▶ [Task prompt] Transcribe, word for word and without additions, each line below from the one containing "deadline := deadline, since" through the one containing "of a run. -/", both ends included.

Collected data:
○ ○ ○ ○

/-! ## Run requests (R111) -/

/-- Answers to a run request made at once; a request that is taken waits or is granted by the examination. -/
inductive RunAnswer
  | taken | notRunning | noRun | noPosition
  deriving DecidableEq, Repr

/-- A run request from the Fleet Dispatcher (R111). -/
def State.runRequest (s : State) (v : Vehicle) (route : Route) (purpose : Option Purpose) (deadline : Option Nat) :
    State × RunAnswer :=
  if s.fd.fleet ≠ .running then (s, .notRunning)
  else match s.lu.routes[route] with
    | none => (s, .noRun)
    | some r =>
      if s.lu.runs[v].isSome then (s, .noPosition)
      else match s.lu.nodeOf v with
        | none => (s, .noPosition)
        | some n =>
          if n = r.dest then (s, .noRun)
          else match s.lu.cutRun r n with
            | none => (s, .noRun)
            | some run =>
              ((s.setLocks (s.lu.putWait
                { veh := v, run := run, lane := s.lu.laneOf run, purpose := purpose.getD .place, doors := run.doors
                  deadline := deadline, since := s.clk.tick, flag := false, held := none })).examine, .taken)

/-- The Fleet Dispatcher hands a waiting vehicle's new deadline (R115). -/
def State.waitDeadline (s : State) (v : Vehicle) (d : Option Nat) : State :=
  s.setLocks (s.lu.modWait v (fun e => { e with deadline := d }))

/-! ## Progress (R114) -/

/-- The Lock Unit's answers to a node report. -/
inductive Progress
  | offRun | ahead (dm : Nat) | runDone (dm : Nat) (detour : Bool)
  deriving DecidableEq, Repr

/-- The length of the route still ahead of a vehicle that has passed `k` segments of a run. -/
def Run.ahead (r : Run) (k : Nat) : Nat := ((r.segs.drop k).map (·.length)).sum + r.after

/-- The doors passed when the segments from `i` to before `j` of a run are passed: those with no later segment (R37, R114). -/
def Run.doorsPassed (r : Run) (i j : Nat) : List (Fin 2) :=
  r.doors.filter (fun d =>
    ((r.segs.take j).drop i).any (fun x => x.attr == .door d.val) && !(r.segs.drop j).any (fun x => x.attr == .door d.val))

/-- A vehicle passes the segments up to before index `j` of its granted run (R114). -/
def State.passTo (s : State) (v : Vehicle) (g : Granted) (j : Nat) (n : Node) : State :=
  let lu1 := ((g.run.segs.take j).drop g.passed).foldl (fun l x => l.setSegLock x.seg none) s.lu
  let lu2 := if g.passed = 0 ∧ lu1.nodeLocks[g.run.start] = some v then lu1.setNodeLock g.run.start none else lu1
  let done := g.run.segs.length ≤ j
  let lu3 := { lu2 with runs := lu2.runs.set v (if done then none else some { g with passed := j, last := n }) }
  let su := (g.run.doorsPassed g.passed j).foldl (fun su d => su.setDoor d (su.doors[d].pass v)) s.su
  ((s.setLocks lu3).setStore su).post .luExamine

/-- A node reported by a vehicle (R114). -/
def State.nodeReport (s : State) (v : Vehicle) (n : Node) : State × Progress :=
  match s.lu.runs[v] with
  | none => if s.lu.nodeLocks[n] = some v then (s, .ahead 0) else (s, .offRun)
  | some g =>
    match (g.run.segs.drop g.passed).findIdx? (fun x => x.far == n) with
    | some i =>
      let j := g.passed + i + 1
      (s.passTo v g j n,
        if g.run.segs.length ≤ j then .runDone (g.run.ahead j) g.run.detour else .ahead (g.run.ahead j))
    | none => if n = g.last then (s, .ahead (g.run.ahead g.passed)) else (s, .offRun)

/-! ## Claims (R119) -/

/-- The Lock Unit's answers to a node claim. -/
inductive ClaimAnswer
  | taken | notFound | conflict
  deriving DecidableEq, Repr

/-- Every lock of a vehicle is released as a claim releases it (R119, R143): locks, run, lane opening, door passage and
waiting request; the wait list is then examined. -/
def State.releaseVehicle (s : State) (v : Vehicle) : State :=
  let s1 := s.withdrawRun v
  let s2 := (s1.setLocks (s1.lu.releaseAll v)).setStore ((s1.su.clearLanesOf s1.clk.tick v).leavePassages v)
  s2.post .luExamine

/-- A node claim (R119). -/
def State.claimNode (s : State) (v : Vehicle) (n : Node) : State × ClaimAnswer :=
  match s.lu.kind? n with
  | none => (s, .notFound)
  | some k =>
    if k = .plain ∨ (s.lu.nodeLocks[n].isSome ∧ s.lu.nodeLocks[n] ≠ some v) then (s, .conflict)
    else
      let s1 := s.releaseVehicle v
      (s1.setLocks (s1.lu.setNodeLock n (some v)), .taken)

/-- VEHICLE REMOVE: the vehicle's node lock is released (R108, R144). An IDLE vehicle has no run in progress; its place in the
list of granted runs is left empty. -/
def State.releaseNode (s : State) (v : Vehicle) : State :=
  (s.setLocks { s.lu with
    nodeLocks := s.lu.nodeLocks.map (fun x => if x = some v then none else x), runs := s.lu.runs.set v none }).post
    .luExamine

/-! ## Fleet state (R110) -/

/-- The vehicles whose runs and lanes a HALTING fleet waits for: enrolled, not LOST, FAULT or halted. -/
def VehRec.counts (r : VehRec) : Bool := r.enrolled && r.state != some .lost && r.state != some .fault && !r.halted

/-- The condition under which a HALTING fleet becomes STOPPED (R110). -/
def State.fleetIdle (s : State) : Bool :=
  (List.finRange 12).all (fun v => !s.fd.vehicles[v].counts || (s.lu.runs[v].isNone && !s.su.opensLane v))

/-- Write the fleet state. -/
def State.setFleet (s : State) (f : FleetState) : State := { s with fd := { s.fd with fleet := f } }

/-- The examination of R110. -/
def State.fleetStopCheck (s : State) : State :=
  if s.fd.fleet = .halting ∧ s.fleetIdle = true then (s.setFleet .stopped).raise srcFleet .fleetStopped else s

/-! ## FLEET START and FLEET STOP (R109, R110) -/

/-- The checks of R109, in the order of its table. -/
inductive PlanCheck
  | nodePlace | nodeEscape | nodeJunction | segNode | segLane | routeEnd | routeSegment | routeChain | routeDirection
  | routeRepeat
  deriving DecidableEq, Repr

/-- The number of a check's code (R187). -/
def PlanCheck.code : PlanCheck → Nat
  | .nodePlace => 0 | .nodeEscape => 1 | .nodeJunction => 2 | .segNode => 3 | .segLane => 4 | .routeEnd => 5
  | .routeSegment => 6 | .routeChain => 7 | .routeDirection => 8 | .routeRepeat => 9

/-- NODE_PLACE (R109). -/
def State.badPlace (s : State) (n : Node) (k : NodeKind) : Bool :=
  let twice := (List.finRange 128).any (fun m => decide (m < n) && s.lu.kind? m == some k)
  match k with
  | .laneHead l => decide (s.su.lanes.length ≤ l) || twice
  | .stand st => (match fin? 24 st with
      | some st => !s.ssq[st].present
      | none => true) || twice
  | .bay _ => twice
  | _ => false

/-- NODE_ESCAPE (R109). -/
def LockUnit.badEscape (lu : LockUnit) (n : Node) (e : Option Node) : Bool :=
  match e with
  | some e => !lu.holding e || e == n
  | none => false

/-- NODE_JUNCTION (R109). -/
def LockUnit.badJunction (lu : LockUnit) (n : Node) (k : NodeKind) : Bool :=
  k == .plain && decide (2 < ((lu.segs.toList.filterMap id).filter (fun r => r.a == n || r.b == n)).length)

/-- The first failing check of a node. -/
def State.checkNode (s : State) (n : Node) : Option PlanCheck :=
  match s.lu.nodes[n] with
  | none => none
  | some r =>
    if s.badPlace n r.kind then some .nodePlace
    else if s.lu.badEscape n r.escape then some .nodeEscape
    else if s.lu.badJunction n r.kind then some .nodeJunction
    else none

/-- The first failing check of a segment. -/
def LockUnit.checkSeg (lu : LockUnit) (g : Seg) : Option PlanCheck :=
  match lu.segs[g] with
  | none => none
  | some r =>
    if (lu.kind? r.a).isNone || (lu.kind? r.b).isNone then some .segNode
    else match r.attr with
      | .lane l =>
        if lu.kind? r.a = some (.laneHead l) ∨ lu.kind? r.b = some (.laneHead l) then none else some .segLane
      | _ => none

/-- ROUTE_DIRECTION: a segment of direction A_TO_B driven from b to a. -/
def LockUnit.againstDirection (lu : LockUnit) (x : RunSeg) : Bool :=
  match lu.segs[x.seg] with
  | some r => r.direction == .aToB && r.b != x.far
  | none => false

/-- The first failing check of a route. -/
def LockUnit.checkRoute (lu : LockUnit) (k : Route) : Option PlanCheck :=
  match lu.routes[k] with
  | none => none
  | some r =>
    let w := lu.walk r.origin r.segs
    if !lu.holding r.origin || !lu.holding r.dest then some .routeEnd
    else if r.segs.any (fun g => lu.segs[g].isNone) then some .routeSegment
    else if w.length ≠ r.segs.length ∨ (w.getLast?.map (·.far)) ≠ some r.dest then some .routeChain
    else if w.any lu.againstDirection then some .routeDirection
    else if ¬ (lu.nodeSeq r).Nodup then some .routeRepeat
    else none

/-- The first failing item of the plan: table (0 node, 1 segment, 2 route), item number and check (R109). -/
def State.planFault (s : State) : Option (Nat × Nat × PlanCheck) :=
  match (List.finRange 128).findSome? (fun n => (s.checkNode n).map (fun c => (0, n.val, c))) with
  | some x => some x
  | none =>
    match (List.finRange 192).findSome? (fun g => (s.lu.checkSeg g).map (fun c => (1, g.val, c))) with
    | some x => some x
    | none => (List.finRange 256).findSome? (fun k => (s.lu.checkRoute k).map (fun c => (2, k.val, c)))

/-- The total length of every route is computed (R106, R109). -/
def LockUnit.withTotals (lu : LockUnit) : LockUnit :=
  { lu with routes := lu.routes.map (fun o => o.map (fun r => { r with total := some (lu.sumLength r) })) }

/-- FLEET START (R109). -/
def reqFleetStart (s : State) : State × Reply :=
  match s.fd.fleet with
  | .running => (s, .code .ok)
  | .halting => ((s.setFleet .running).post .fdRuns, .code .ok)
  | .stopped =>
    match s.planFault with
    | some (t, k, c) => (s.raise srcFleet .planInvalid, ⟨.badState, u8 t ++ u8 k ++ u8 c.code⟩)
    | none => (((s.setLocks s.lu.withTotals).setFleet .running).post .fdRuns, .code .ok)

/-- A vehicle whose run request has been withdrawn at FLEET STOP keeps its task; its request is held back (R110, R130). -/
def VehRec.holdBack (r : VehRec) : VehRec := if r.phase = .runWait then { r with phase := .heldBack } else r

/-- FLEET STOP (R110). -/
def reqFleetStop (s : State) : State × Reply :=
  if s.fd.fleet = .running then
    let s1 := (List.finRange 12).foldl State.withdrawRun (s.setFleet .halting)
    (({ s1 with fd := { s1.fd with vehicles := s1.fd.vehicles.map VehRec.holdBack } }).fleetStopCheck, .code .ok)
  else (s, .code .ok)

/-! ## Floor plan requests (R107) -/

/-- The lane, bay or stand number of a node kind is in range (R107). -/
def kindInRange : NodeKind → Bool
  | .laneHead l => decide (l < 16)
  | .bay b => decide (b < 8)
  | .stand st => decide (st < 24)
  | _ => true

/-- The node is an end of a locked segment. -/
def LockUnit.onLockedSeg (lu : LockUnit) (n : Node) : Bool :=
  (List.finRange 192).any (fun g => lu.segLocks[g].isSome && (match lu.segs[g] with
    | some r => r.a == n || r.b == n
    | none => false))

/-- The escape node named, when it is within range; the flag tells a value out of range. -/
def nodeArg : Option Nat → Option Node × Bool
  | none => (none, false)
  | some k => (fin? 128 k, (fin? 128 k).isNone)

/-- FLOOR NODE (R107). -/
def reqFloorNode (number : Nat) (kind : Option NodeKind) (escape : Option Nat) (s : State) : State × Reply :=
  match fin? 128 number, kind with
  | some n, some k =>
    if !kindInRange k || (escape.isSome && k != .hold) || (nodeArg escape).2 then (s, .code .badFrame)
    else if s.fd.fleet ≠ .stopped ∨ s.lu.nodeLocks[n].isSome = true ∨ s.lu.onLockedSeg n = true then (s, .code .locked)
    else (s.setLocks { s.lu with nodes := s.lu.nodes.set n (some ⟨k, (nodeArg escape).1⟩) }, .code .ok)
  | _, _ => (s, .code .badFrame)

/-- The door or lane number of a segment attribute is in range (R107). -/
def attrInRange : SegAttr → Bool
  | .door d => decide (d < 2)
  | .lane l => decide (l < 16)
  | .none => true

/-- FLOOR SEGMENT (R107). -/
def reqFloorSegment (number a b length : Nat) (attr : Option SegAttr) (direction : Option Direction) (s : State) :
    State × Reply :=
  match fin? 192 number, fin? 128 a, fin? 128 b, attr, direction with
  | some g, some na, some nb, some t, some d =>
    if na = nb ∨ attrInRange t = false then (s, .code .badFrame)
    else if s.fd.fleet ≠ .stopped ∨ s.lu.segLocks[g].isSome = true then (s, .code .locked)
    else
      let len := clamp 1 65535 length
      (s.setLocks { s.lu with segs := s.lu.segs.set g (some ⟨na, nb, len, t, d⟩) }, .code (okOr (len != length)))
  | _, _, _, _, _ => (s, .code .badFrame)

/-- FLOOR ROUTE (R107). -/
def reqFloorRoute (number origin destination : Nat) (segments : List Nat) (s : State) : State × Reply :=
  match fin? 256 number, fin? 128 origin, fin? 128 destination with
  | some k, some o, some d =>
    if segments.length = 0 ∨ 16 < segments.length ∨ segments.any (fun g => decide (192 ≤ g)) = true then
      (s, .code .badFrame)
    else if s.fd.fleet ≠ .stopped then (s, .code .locked)
    else (s.setLocks { s.lu with routes := s.lu.routes.set k (some ⟨o, d, segments.filterMap (fin? 192), none⟩) },
      .code .ok)
  | _, _, _ => (s, .code .badFrame)

/-- Whether a vehicle holds any lock: a segment, a holding node or an OPEN lane (TERMS: lock). -/
def State.anyLock (s : State) : Bool := s.lu.anyLock || s.su.lanes.any LaneRec.isOpen

/-- FLOOR CLEAR (R107). -/
def reqFloorClear (s : State) : State × Reply :=
  if s.fd.fleet ≠ .stopped ∨ s.anyLock = true then (s, .code .locked)
  else (s.setLocks { s.lu with
    nodes := Vector.replicate 128 none, segs := Vector.replicate 192 none, routes := Vector.replicate 256 none }, .code .ok)

/-! ## FLOOR QUERY (R120) -/

/-- A node kind: its enumerated value, then its parameter (R187). -/
def kindField : NodeKind → List Byte
  | .plain => u8 0 | .hold => u8 1 | .laneHead l => u8 2 ++ u8 l | .bay b => u8 3 ++ u8 b | .stand st => u8 4 ++ u8 st
  | .charger => u8 5 | .park => u8 6 | .home => u8 7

○ ○ ○ ○

▶ [Reply to the task]
                  deadline := deadline, since := s.clk.tick, flag := false, held := none })).examine, .taken)

/-- The Fleet Dispatcher hands a waiting vehicle's new deadline (R115). -/
def State.waitDeadline (s : State) (v : Vehicle) (d : Option Nat) : State :=
  s.setLocks (s.lu.modWait v (fun e => { e with deadline := d }))

/-! ## Progress (R114) -/

/-- The Lock Unit's answers to a node report. -/
inductive Progress
  | offRun | ahead (dm : Nat) | runDone (dm : Nat) (detour : Bool)
  deriving DecidableEq, Repr

/-- The length of the route still ahead of a vehicle that has passed `k` segments of a run. -/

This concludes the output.